Although most people think of depression as an adult illness, children and adolescents can develop depression as well. Unfortunately, many children with depression go untreated because adults don't recognize they're depressed.

When teens are struggling with emotional issues such as depression, they can turn to drinking or drugs as a means of self-medication to alleviate the negative feelings they are experiencing. This self-medication can grow into a much larger problem over time.

Parents, teachers, and other adults need to learn about childhood depression. When you understand the symptoms of depression in children and why children develop it, you can intervene helpfully.

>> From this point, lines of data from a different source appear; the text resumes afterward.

-- ==== Sys2Proof/Safety.lean ====
section
/-! DEFINITION. The terms the statements use. They are written from the spec's rules over the plain
fields of the state, not over the operations the meanings use; the exceptions are reading one byte of
memory, the address a store computes, and raising a fault, which the statements take from the model. -/

namespace Sys2Proof.Machine

/-! ### Values of names and operands -/

/-- What a combined index reads as (10_state.md R31). -/
def nameValue (s : State) : RegOrFlag → Int
  | .reg .a => s.a.toInt
  | .reg .b => s.b.toInt
  | .reg .c => s.c.toInt
  | .reg .d => s.d.toInt
  | .reg .ip => s.ip.toInt
  | .reg .sb => s.sb.toInt
  | .reg .sp => s.sp.toInt
  | .flag .cf => if s.cf then 1 else 0
  | .flag .pf => if s.pf then 1 else 0
  | .flag .zf => if s.zf then 1 else 0
  | .flag .sf => if s.sf then 1 else 0
  | .flag .of => if s.of then 1 else 0

/-- What a decoded operand is worth (R210). -/
def operandValue (s : State) : Operand → Int
  | .imm n => n
  | .reg k => nameValue s k

/-- What a name reads as once the integer `n` is written to it (10_state.md R32, R31). -/
def receivedValue : RegOrFlag → Int → Int
  | .reg _, n => (BitVec.ofInt 8 n).toInt
  | .flag _, n => if BitVec.ofInt 8 n = 0 then 0 else 1

/-- The number of 1 bits of a cell, bit by bit. -/
def bitSum (c : Byte) : Nat :=
  (c.getLsbD 0).toNat + (c.getLsbD 1).toNat + (c.getLsbD 2).toNat + (c.getLsbD 3).toNat +
    (c.getLsbD 4).toNat + (c.getLsbD 5).toNat + (c.getLsbD 6).toNat + (c.getLsbD 7).toNat

/-- `z` is the number of 0 bits of a cell above its highest 1 bit, counted in 8 bits (R222). -/
def IsLeadingZeros (c : Byte) (z : Nat) : Prop :=
  z ≤ 8 ∧ (∀ j, j < 8 → 8 ≤ j + z → c.getLsbD j = false) ∧ (z < 8 → c.getLsbD (7 - z) = true)

/-- `q` and `r` are the floored quotient and remainder of `d` by `m` (00_scope.md R11): the remainder has
the sign of the divisor. -/
def Floored (d m q r : Int) : Prop :=
  d = m * q + r ∧ (0 < m → 0 ≤ r ∧ r < m) ∧ (m < 0 → m < r ∧ r ≤ 0)

/-! ### Frames -/

/-- Every register but `ip`, and every flag, outside `changed` reads as before. -/
def NamesKept (s t : State) (changed : List RegOrFlag) : Prop :=
  ∀ k, k ≠ .reg .ip → k ∉ changed → nameValue t k = nameValue s k

/-- Every byte of memory reads as before. -/
def MemoryKept (s t : State) : Prop :=
  ∀ a, t.mem.read a = s.mem.read a

/-- Every byte of memory but the one at `a` reads as before. -/
def MemoryKeptBut (s t : State) (a : Addr) : Prop :=
  ∀ b, b ≠ a → t.mem.read b = s.mem.read b

/-- Both channels are as before. -/
def ChannelsKept (s t : State) : Prop :=
  t.input = s.input ∧ t.output = s.output

/-- The run goes on as it was, and the instruction buffer is cleared (R204). -/
def RunGoesOn (s t : State) : Prop :=
  t.run = s.run ∧ t.buf = []

/-- Where `ip` stands after an instruction that leaves `left` in it (R205): the value left, but one past
the value before if the two are equal. -/
def nextIp (s : State) (left : Byte) : Byte :=
  if left = s.ip then s.ip + 1 else left

/-! ### What an instruction answers -/

/-- The answer is the next state in which `n` was written to the name `k`, and nothing else changed:
no other register or flag, no byte of memory, no channel; `ip` by the engine's policy (R205). -/
def Writes (s : State) (k : RegOrFlag) (n : Int) (o : Result) : Prop :=
  ∃ t, o = .next t ∧ (k ≠ .reg .ip → nameValue t k = receivedValue k n) ∧ NamesKept s t [k] ∧
    t.ip = (if k = .reg .ip then nextIp s (BitVec.ofInt 8 n) else s.ip + 1) ∧
    MemoryKept s t ∧ ChannelsKept s t ∧ RunGoesOn s t

/-- The answer is the next state in which the byte at `a` is `v`, and nothing else changed but `ip`,
which goes up by 1. -/
def Stores (s : State) (a : Addr) (v : Byte) (o : Result) : Prop :=
  ∃ t, o = .next t ∧ t.mem.read a = v ∧ MemoryKeptBut s t a ∧ NamesKept s t [] ∧
    t.ip = s.ip + 1 ∧ ChannelsKept s t ∧ RunGoesOn s t

/-- The answer is the next state after a push of `v`: `sp` down by 1, the byte there is `v`, and nothing
else changed but `ip`, which goes up by 1. -/
def Pushes (s : State) (v : Byte) (o : Result) : Prop :=
  ∃ t, o = .next t ∧ t.sp = s.sp - 1 ∧ t.mem.read (s.sp - 1) = v ∧ MemoryKeptBut s t (s.sp - 1) ∧
    NamesKept s t [.reg .sp] ∧ t.ip = s.ip + 1 ∧ ChannelsKept s t ∧ RunGoesOn s t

Depression in adolescents often presents differently than it does in adults. Irritability and anger are more common signs of depression in children and teens. Additionally, young children often find it challenging to explain their feelings, while teens may attempt to hide their emotional pain, fearing judgment from others.

Because normal behaviors vary as children develop, it can be challenging to know if your child is going through a phase or something more serious. The first step towards helping your child battle depression is learning how to spot it.

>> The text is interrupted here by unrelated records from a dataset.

-- ==== Sys2Proof/Laws/PerInstr.lean ====
section
/-! SUPPORT. Statements made for every instruction. -/

namespace Sys2Proof.Laws

/-- The bytes of an instruction are its opcode and as many operand bytes as the opcode map gives it
(30_encoding.md R70, R71): the length is fixed by the opcode, whatever the operands. -/
def EncodedLength.Statement (i : Instr) : Prop :=
  ∃ op operands, encode i = op :: operands ∧ operandLength op = some operands.length

theorem EncodedLength.halt :
    EncodedLength.Statement .halt := ⟨_, _, rfl, rfl⟩
theorem EncodedLength.getc :
    EncodedLength.Statement .getc := ⟨_, _, rfl, rfl⟩
theorem EncodedLength.getcr (k : RegOrFlag) :
    EncodedLength.Statement (.getcr k) := ⟨_, _, rfl, rfl⟩
theorem EncodedLength.putc :
    EncodedLength.Statement .putc := ⟨_, _, rfl, rfl⟩
theorem EncodedLength.putci (n : Int) :
    EncodedLength.Statement (.putci n) := ⟨_, _, rfl, rfl⟩
theorem EncodedLength.not :
    EncodedLength.Statement .not := ⟨_, _, rfl, rfl⟩
theorem EncodedLength.notr (k : RegOrFlag) :
    EncodedLength.Statement (.notr k) := ⟨_, _, rfl, rfl⟩
theorem EncodedLength.neg :
    EncodedLength.Statement .neg := ⟨_, _, rfl, rfl⟩
theorem EncodedLength.negr (k : RegOrFlag) :
    EncodedLength.Statement (.negr k) := ⟨_, _, rfl, rfl⟩
theorem EncodedLength.popcount :
    EncodedLength.Statement .popcount := ⟨_, _, rfl, rfl⟩
theorem EncodedLength.popcountr (k : RegOrFlag) :
    EncodedLength.Statement (.popcountr k) := ⟨_, _, rfl, rfl⟩
theorem EncodedLength.clz :
    EncodedLength.Statement .clz := ⟨_, _, rfl, rfl⟩
theorem EncodedLength.clzr (k : RegOrFlag) :
    EncodedLength.Statement (.clzr k) := ⟨_, _, rfl, rfl⟩
theorem EncodedLength.add :
    EncodedLength.Statement .add := ⟨_, _, rfl, rfl⟩
theorem EncodedLength.addi (n : Int) :
    EncodedLength.Statement (.addi n) := ⟨_, _, rfl, rfl⟩
theorem EncodedLength.addr (k : RegOrFlag) :
    EncodedLength.Statement (.addr k) := ⟨_, _, rfl, rfl⟩
theorem EncodedLength.addrr (k1 k2 : RegOrFlag) :
    EncodedLength.Statement (.addrr k1 k2) := ⟨_, _, rfl, rfl⟩
theorem EncodedLength.addir (n : Int) (k : RegOrFlag) :
    EncodedLength.Statement (.addir n k) := ⟨_, _, rfl, rfl⟩
theorem EncodedLength.sub :
    EncodedLength.Statement .sub := ⟨_, _, rfl, rfl⟩
theorem EncodedLength.subi (n : Int) :
    EncodedLength.Statement (.subi n) := ⟨_, _, rfl, rfl⟩
theorem EncodedLength.subr (k : RegOrFlag) :
    EncodedLength.Statement (.subr k) := ⟨_, _, rfl, rfl⟩
theorem EncodedLength.subrr (k1 k2 : RegOrFlag) :
    EncodedLength.Statement (.subrr k1 k2) := ⟨_, _, rfl, rfl⟩
theorem EncodedLength.subir (n : Int) (k : RegOrFlag) :
    EncodedLength.Statement (.subir n k) := ⟨_, _, rfl, rfl⟩
theorem EncodedLength.mul :
    EncodedLength.Statement .mul := ⟨_, _, rfl, rfl⟩
theorem EncodedLength.muli (n : Int) :
    EncodedLength.Statement (.muli n) := ⟨_, _, rfl, rfl⟩
theorem EncodedLength.mulr (k : RegOrFlag) :
    EncodedLength.Statement (.mulr k) := ⟨_, _, rfl, rfl⟩
theorem EncodedLength.mulrr (k1 k2 : RegOrFlag) :
    EncodedLength.Statement (.mulrr k1 k2) := ⟨_, _, rfl, rfl⟩
theorem EncodedLength.mulir (n : Int) (k : RegOrFlag) :
    EncodedLength.Statement (.mulir n k) := ⟨_, _, rfl, rfl⟩
theorem EncodedLength.div :
    EncodedLength.Statement .div := ⟨_, _, rfl, rfl⟩
theorem EncodedLength.divi (n : Int) :
    EncodedLength.Statement (.divi n) := ⟨_, _, rfl, rfl⟩
theorem EncodedLength.divr (k : RegOrFlag) :
    EncodedLength.Statement (.divr k) := ⟨_, _, rfl, rfl⟩
theorem EncodedLength.divrr (k1 k2 : RegOrFlag) :
    EncodedLength.Statement (.divrr k1 k2) := ⟨_, _, rfl, rfl⟩
theorem EncodedLength.divir (n : Int) (k : RegOrFlag) :
    EncodedLength.Statement (.divir n k) := ⟨_, _, rfl, rfl⟩
theorem EncodedLength.mod :
    EncodedLength.Statement .mod := ⟨_, _, rfl, rfl⟩
theorem EncodedLength.modi (n : Int) :
    EncodedLength.Statement (.modi n) := ⟨_, _, rfl, rfl⟩
theorem EncodedLength.modr (k : RegOrFlag) :
    EncodedLength.Statement (.modr k) := ⟨_, _, rfl, rfl⟩
theorem EncodedLength.modrr (k1 k2 : RegOrFlag) :
    EncodedLength.Statement (.modrr k1 k2) := ⟨_, _, rfl, rfl⟩
theorem EncodedLength.modir (n : Int) (k : RegOrFlag) :
    EncodedLength.Statement (.modir n k) := ⟨_, _, rfl, rfl⟩
theorem EncodedLength.or :
    EncodedLength.Statement .or := ⟨_, _, rfl, rfl⟩
theorem EncodedLength.ori (n : Int) :
    EncodedLength.Statement (.ori n) := ⟨_, _, rfl, rfl⟩
theorem EncodedLength.orr (k : RegOrFlag) :
    EncodedLength.Statement (.orr k) := ⟨_, _, rfl, rfl⟩
theorem EncodedLength.orrr (k1 k2 : RegOrFlag) :
    EncodedLength.Statement (.orrr k1 k2) := ⟨_, _, rfl, rfl⟩
theorem EncodedLength.orir (n : Int) (k : RegOrFlag) :
    EncodedLength.Statement (.orir n k) := ⟨_, _, rfl, rfl⟩
theorem EncodedLength.and :
    EncodedLength.Statement .and := ⟨_, _, rfl, rfl⟩
theorem EncodedLength.andi (n : Int) :
    EncodedLength.Statement (.andi n) := ⟨_, _, rfl, rfl⟩
theorem EncodedLength.andr (k : RegOrFlag) :
    EncodedLength.Statement (.andr k) := ⟨_, _, rfl, rfl⟩
theorem EncodedLength.andrr (k1 k2 : RegOrFlag) :
    EncodedLength.Statement (.andrr k1 k2) := ⟨_, _, rfl, rfl⟩
theorem EncodedLength.andir (n : Int) (k : RegOrFlag) :
    EncodedLength.Statement (.andir n k) := ⟨_, _, rfl, rfl⟩
theorem EncodedLength.xor :
    EncodedLength.Statement .xor := ⟨_, _, rfl, rfl⟩
theorem EncodedLength.xori (n : Int) :
    EncodedLength.Statement (.xori n) := ⟨_, _, rfl, rfl⟩
theorem EncodedLength.xorr (k : RegOrFlag) :
    EncodedLength.Statement (.xorr k) := ⟨_, _, rfl, rfl⟩
theorem EncodedLength.xorrr (k1 k2 : RegOrFlag) :
    EncodedLength.Statement (.xorrr k1 k2) := ⟨_, _, rfl, rfl⟩
theorem EncodedLength.xorir (n : Int) (k : RegOrFlag) :
    EncodedLength.Statement (.xorir n k) := ⟨_, _, rfl, rfl⟩
theorem EncodedLength.shl :
    EncodedLength.Statement .shl := ⟨_, _, rfl, rfl⟩
theorem EncodedLength.shli (n : Int) :
    EncodedLength.Statement (.shli n) := ⟨_, _, rfl, rfl⟩
theorem EncodedLength.shlr (k : RegOrFlag) :
    EncodedLength.Statement (.shlr k) := ⟨_, _, rfl, rfl⟩
theorem EncodedLength.shlrr (k1 k2 : RegOrFlag) :
    EncodedLength.Statement (.shlrr k1 k2) := ⟨_, _, rfl, rfl⟩
theorem EncodedLength.shlir (n : Int) (k : RegOrFlag) :
    EncodedLength.Statement (.shlir n k) := ⟨_, _, rfl, rfl⟩
theorem EncodedLength.shr :
    EncodedLength.Statement .shr := ⟨_, _, rfl, rfl⟩
theorem EncodedLength.shri (n : Int) :
    EncodedLength.Statement (.shri n) := ⟨_, _, rfl, rfl⟩
theorem EncodedLength.shrr (k : RegOrFlag) :
    EncodedLength.Statement (.shrr k) := ⟨_, _, rfl, rfl⟩
theorem EncodedLength.shrrr (k1 k2 : RegOrFlag) :
    EncodedLength.Statement (.shrrr k1 k2) := ⟨_, _, rfl, rfl⟩
theorem EncodedLength.shrir (n : Int) (k : RegOrFlag) :
    EncodedLength.Statement (.shrir n k) := ⟨_, _, rfl, rfl⟩
theorem EncodedLength.storei (n : Int) :
    EncodedLength.Statement (.storei n) := ⟨_, _, rfl, rfl⟩
theorem EncodedLength.storer (k : RegOrFlag) :
    EncodedLength.Statement (.storer k) := ⟨_, _, rfl, rfl⟩
theorem EncodedLength.storeii (n1 n2 : Int) :
    EncodedLength.Statement (.storeii n1 n2) := ⟨_, _, rfl, rfl⟩
theorem EncodedLength.storeri (k : RegOrFlag) (n : Int) :
    EncodedLength.Statement (.storeri k n) := ⟨_, _, rfl, rfl⟩
theorem EncodedLength.storerr (k1 k2 : RegOrFlag) :
    EncodedLength.Statement (.storerr k1 k2) := ⟨_, _, rfl, rfl⟩
theorem EncodedLength.storeir (n : Int) (k : RegOrFlag) :
    EncodedLength.Statement (.storeir n k) := ⟨_, _, rfl, rfl⟩
theorem EncodedLength.loadi (n : Int) :
    EncodedLength.Statement (.loadi n) := ⟨_, _, rfl, rfl⟩
theorem EncodedLength.loadr (k : RegOrFlag) :
    EncodedLength.Statement (.loadr k) := ⟨_, _, rfl, rfl⟩
theorem EncodedLength.loadir (n : Int) (k : RegOrFlag) :
    EncodedLength.Statement (.loadir n k) := ⟨_, _, rfl, rfl⟩
theorem EncodedLength.loadrr (k1 k2 : RegOrFlag) :
    EncodedLength.Statement (.loadrr k1 k2) := ⟨_, _, rfl, rfl⟩
theorem EncodedLength.movi (n : Int) :
    EncodedLength.Statement (.movi n) := ⟨_, _, rfl, rfl⟩
theorem EncodedLength.movr (k : RegOrFlag) :
    EncodedLength.Statement (.movr k) := ⟨_, _, rfl, rfl⟩
theorem EncodedLength.movrr (k1 k2 : RegOrFlag) :
    EncodedLength.Statement (.movrr k1 k2) := ⟨_, _, rfl, rfl⟩
theorem EncodedLength.movir (n : Int) (k : RegOrFlag) :
    EncodedLength.Statement (.movir n k) := ⟨_, _, rfl, rfl⟩
theorem EncodedLength.testr (k : RegOrFlag) :
    EncodedLength.Statement (.testr k) := ⟨_, _, rfl, rfl⟩
theorem EncodedLength.cmpi (n : Int) :
    EncodedLength.Statement (.cmpi n) := ⟨_, _, rfl, rfl⟩
theorem EncodedLength.cmpr (k : RegOrFlag) :
    EncodedLength.Statement (.cmpr k) := ⟨_, _, rfl, rfl⟩
theorem EncodedLength.jmpi (n : Int) :
    EncodedLength.Statement (.jmpi n) := ⟨_, _, rfl, rfl⟩
theorem EncodedLength.jmpr (k : RegOrFlag) :
    EncodedLength.Statement (.jmpr k) := ⟨_, _, rfl, rfl⟩
theorem EncodedLength.joi (n : Int) :
    EncodedLength.Statement (.joi n) := ⟨_, _, rfl, rfl⟩
theorem EncodedLength.jnoi (n : Int) :
    EncodedLength.Statement (.jnoi n) := ⟨_, _, rfl, rfl⟩
theorem EncodedLength.jzi (n : Int) :
    EncodedLength.Statement (.jzi n) := ⟨_, _, rfl, rfl⟩
theorem EncodedLength.jnzi (n : Int) :
    EncodedLength.Statement (.jnzi n) := ⟨_, _, rfl, rfl⟩
theorem EncodedLength.jpei (n : Int) :
    EncodedLength.Statement (.jpei n) := ⟨_, _, rfl, rfl⟩
theorem EncodedLength.jpoi (n : Int) :
    EncodedLength.Statement (.jpoi n) := ⟨_, _, rfl, rfl⟩
theorem EncodedLength.jli (n : Int) :
    EncodedLength.Statement (.jli n) := ⟨_, _, rfl, rfl⟩
theorem EncodedLength.jlei (n : Int) :
    EncodedLength.Statement (.jlei n) := ⟨_, _, rfl, rfl⟩
theorem EncodedLength.jgei (n : Int) :
    EncodedLength.Statement (.jgei n) := ⟨_, _, rfl, rfl⟩
theorem EncodedLength.jazi (n : Int) :
    EncodedLength.Statement (.jazi n) := ⟨_, _, rfl, rfl⟩
theorem EncodedLength.push :
    EncodedLength.Statement .push := ⟨_, _, rfl, rfl⟩
theorem EncodedLength.pushi (n : Int) :
    EncodedLength.Statement (.pushi n) := ⟨_, _, rfl, rfl⟩
theorem EncodedLength.pushr (k : RegOrFlag) :
    EncodedLength.Statement (.pushr k) := ⟨_, _, rfl, rfl⟩
theorem EncodedLength.pop :
    EncodedLength.Statement .pop := ⟨_, _, rfl, rfl⟩
theorem EncodedLength.popr (k : RegOrFlag) :
    EncodedLength.Statement (.popr k) := ⟨_, _, rfl, rfl⟩
theorem EncodedLength.calli (n : Int) :
    EncodedLength.Statement (.calli n) := ⟨_, _, rfl, rfl⟩
theorem EncodedLength.callr (k : RegOrFlag) :
    EncodedLength.Statement (.callr k) := ⟨_, _, rfl, rfl⟩
theorem EncodedLength.ret :
    EncodedLength.Statement .ret := ⟨_, _, rfl, rfl⟩

end Sys2Proof.Laws
end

According to the American Academy of Child and Adolescent Psychiatry, common signs of depression in children and teens last longer than two weeks and include:

  • Changes in appetite or weight

  • Feeling or appearing depressed, sad, tearful, or irritable

  • Fatigue or perceived lack of energy

  • Feeling guilty or ashamed

  • Having more trouble concentrating

  • Loss of interest or pleasure in previously enjoyed activities

  • Psychomotor slowing or agitation

  • Recurrent thoughts of suicide or death

  • Sleep disturbance: Insomnia or hypersomnia nearly every day

In addition to the above symptoms, some children have physical complaints, such as stomachaches and headaches, substance use, and poor school performance.


While stressful life events, like divorce, may contribute to depression, it's only a tiny piece of the puzzle. Many other factors, including genetics, also influence its development.

Several different factors can contribute to childhood depression, including:

  • Brain chemistry: Imbalances in certain neurotransmitters and hormones may affect how the brain works, affecting moods and emotions and increasing the risk of experiencing depression.

  • Environmental factors: A stressful, chaotic, or unstable home environment can also make children more likely to experience depression. Rejection and bullying at school may also be a contributing factor.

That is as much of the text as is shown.